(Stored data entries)

═══

/-- The element that row `r` of A has at position `q`; none where the metadata of a sparse row leaves it empty, as in a malformed
group (R225). -/
def matA (w : Work) (c : MatCfg) (sparse : Bool) (r q : Nat) : Option Machine.Num :=
  let at_ (k : Nat) : Machine.Num := matAt w c.fa (matString w false c.a r) (c.ascl + r * (c.k / c.fa.blockLen)) k
  if sparse then
    let m := leNat (w.E.stageRead (c.meta_ + 64 * r) 64) / 2 ^ (4 * (q / 4))
    let i0 := m % 4
    let i1 := m / 4 % 4
    if i1 ≤ i0 then none
    else if q % 4 = i0 then some (at_ (2 * (q / 4)))
    else if q % 4 = i1 then some (at_ (2 * (q / 4) + 1))
    else none
  else some (at_ q)

/-- The steps of R221 on the element of row `r` and column `j` whose code was `v`: its new code and the flags. -/
def matElement (w : Work) (c : MatCfg) (sparse sat : Bool) (r j v : Nat) : Nat × Word :=
  if c.tx then
    let block (f : Fmt) (str b : Nat) : Nat × List Int := txTerms f (str / 2 ^ ((16 + 32 * f.width) * b))
    matSteps (fun v b => stepTx c.fa c.fb sat v (block c.fa (matString w false c.a r) b) (block c.fb (matString w true c.b j) b)) v
      (List.range (c.k / 32))
  else
    matSteps (fun v k => stepFloat c.lead sat v ((List.range c.p).map fun q =>
        (matA w c sparse r (c.p * k + q),
          matAt w c.fb (matString w true c.b j) (c.bscl + j * (c.k / c.fb.blockLen)) (c.p * k + q)))) v
      (List.range (c.k / c.p))

/-- A group of row `r` of a sparse A is malformed (R225). -/
def malformed (w : Work) (c : MatCfg) (r : Nat) : Bool :=
  (List.range (c.k / 4)).any fun g =>
    let m := leNat (w.E.stageRead (c.meta_ + 64 * r) 64) / 2 ^ (4 * g)
    m / 4 % 4 ≤ m % 4

/-- What a tile holds at row `r` and column `j` (R215); an unclaimed one, +0 as a claim will set it (R213). -/
def tileAt (e : Ensemble) (k r j : Nat) : Word := Store.get (((e.tiles.find? k).map fun x => x.data).getD []) (256 * r + j)

/-- Only one tile of an ensemble differs. -/
def onlyTile (e e' : Ensemble) (k : Nat) : Prop :=
  e' = { e with tiles := e'.tiles } ∧ ∀ j, j ≠ k → e'.tiles.find? j = e.tiles.find? j

/-- A number of a physical slot or tile is tied to a name on a core (R212). -/
def tiedOn (s : State) (core : Nat) (phys : Ensemble → List Nat) (p : Nat) : Prop :=
  ∃ e ∈ s.ensembles, e.2.core = core ∧ e.2.pos ≠ .saved true ∧ p ∈ phys e.2

/-- The lowest number below a bound that is not tied (R213). -/
def lowestUntied (s : State) (core : Nat) (phys : Ensemble → List Nat) (count p : Nat) : Prop :=
  p < count ∧ ¬tiedOn s core phys p ∧ ∀ q, q < p → tiedOn s core phys q

/-- An earlier matrix instruction into a tile of the ensemble is not ready, or an acczero or accwr of it not complete (R228). -/
def tileBusy (s : State) (w : Work) (k : Nat) : Prop :=
  (∃ m ∈ (s.core w.E.core).mats, m.ens = w.T.ens ∧ m.tile = k) ∨ ∃ x, w.E.tiles.find? k = some x ∧ s.now < x.busy

/-! ### Cue actions -/

/-- Of a cue action `a` that takes the point P, `b` is what its core then holds (R369): with F = P + OFF, it fires in F if that is at
least 4 cycles ahead and OFF is at least the cue latency, and else late, in the first cycle that both allow. -/
def firesBy (s t : State) (core : Nat) (a b : Act) (p : Int) : Prop :=
  let l : Int := s.lambda a.ctx core
  let due := p + a.off
  ∃ f : Nat, b = { a with fires := some f, late := b.late } ∧ ⟨f, a.event core⟩ ∈ t.agenda
    ∧ if (s.now : Int) + 4 ≤ due ∧ l ≤ a.off then (f : Int) = due ∧ b.late = a.late
      else f = (max ((s.now : Int) + 4) (p + l)).toNat ∧ b.late = true

/-- A core holds a new cue action (R369, R370): it has the point of the core's copy of its cue, or waits for one. -/
def actMade (s t : State) (core : Nat) (a : Act) : Prop :=
  let e := Store.get (((s.core core).cues.find? a.ctx).getD []) a.cue
  ∃ b ∈ (t.core core).acts, (e.getLsbD 63 = false → b = a) ∧ (e.getLsbD 63 = true → firesBy s t core a b (s.pointOf a.ctx e))

/-- A core's action is over, and its others are as they were. -/
def actEnded (s t : State) (core id : Nat) : Prop := ∀ x, x ∈ (t.core core).acts ↔ x ∈ (s.core core).acts ∧ x.id ≠ id

/-- A core's action is due but waits, and will be late; it looks again in the next cycle. -/
def actDeferred (s t : State) (core : Nat) (a : Act) : Prop :=
  { a with fires := some s.now, late := true } ∈ (t.core core).acts ∧ ⟨s.now + 1, a.event core⟩ ∈ t.agenda

/-! ### Traps -/

/-- The split of `w` may take a trap to a handler (R390): its troupe is at user level, its block of the save area stands in device
memory that is backed, and a slot of its core holds the handler's overlay; `c` is the context as its core sees it. -/
structure MayTrap (s : State) (w : Work) (c : Context) : Prop where
  user : w.T.tstat.getLsbD 16 = false
  seen : s.ctxSeen w.E.core w.E.ctx = some c
  device : targetOf (blockBase c w.T.block) = .device ∧ targetOf (blockBase c w.T.block + 0x13FFFF) = .device
  backed : s.backed (blockBase c w.T.block) = true ∧ s.backed (blockBase c w.T.block + 0x13FFFF) = true
  handler : ((s.core w.E.core).slotOf w.E.ctx (bvField c.tvec 27 16)).isSome = true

═══

Problem description:
Go through the data above and find the lines with the word "where". Copy each of those lines.

Solution to the problem:
/-- The element that row `r` of A has at position `q`; none where the metadata of a sparse row leaves it empty, as in a malformed
structure MayTrap (s : State) (w : Work) (c : Context) : Prop where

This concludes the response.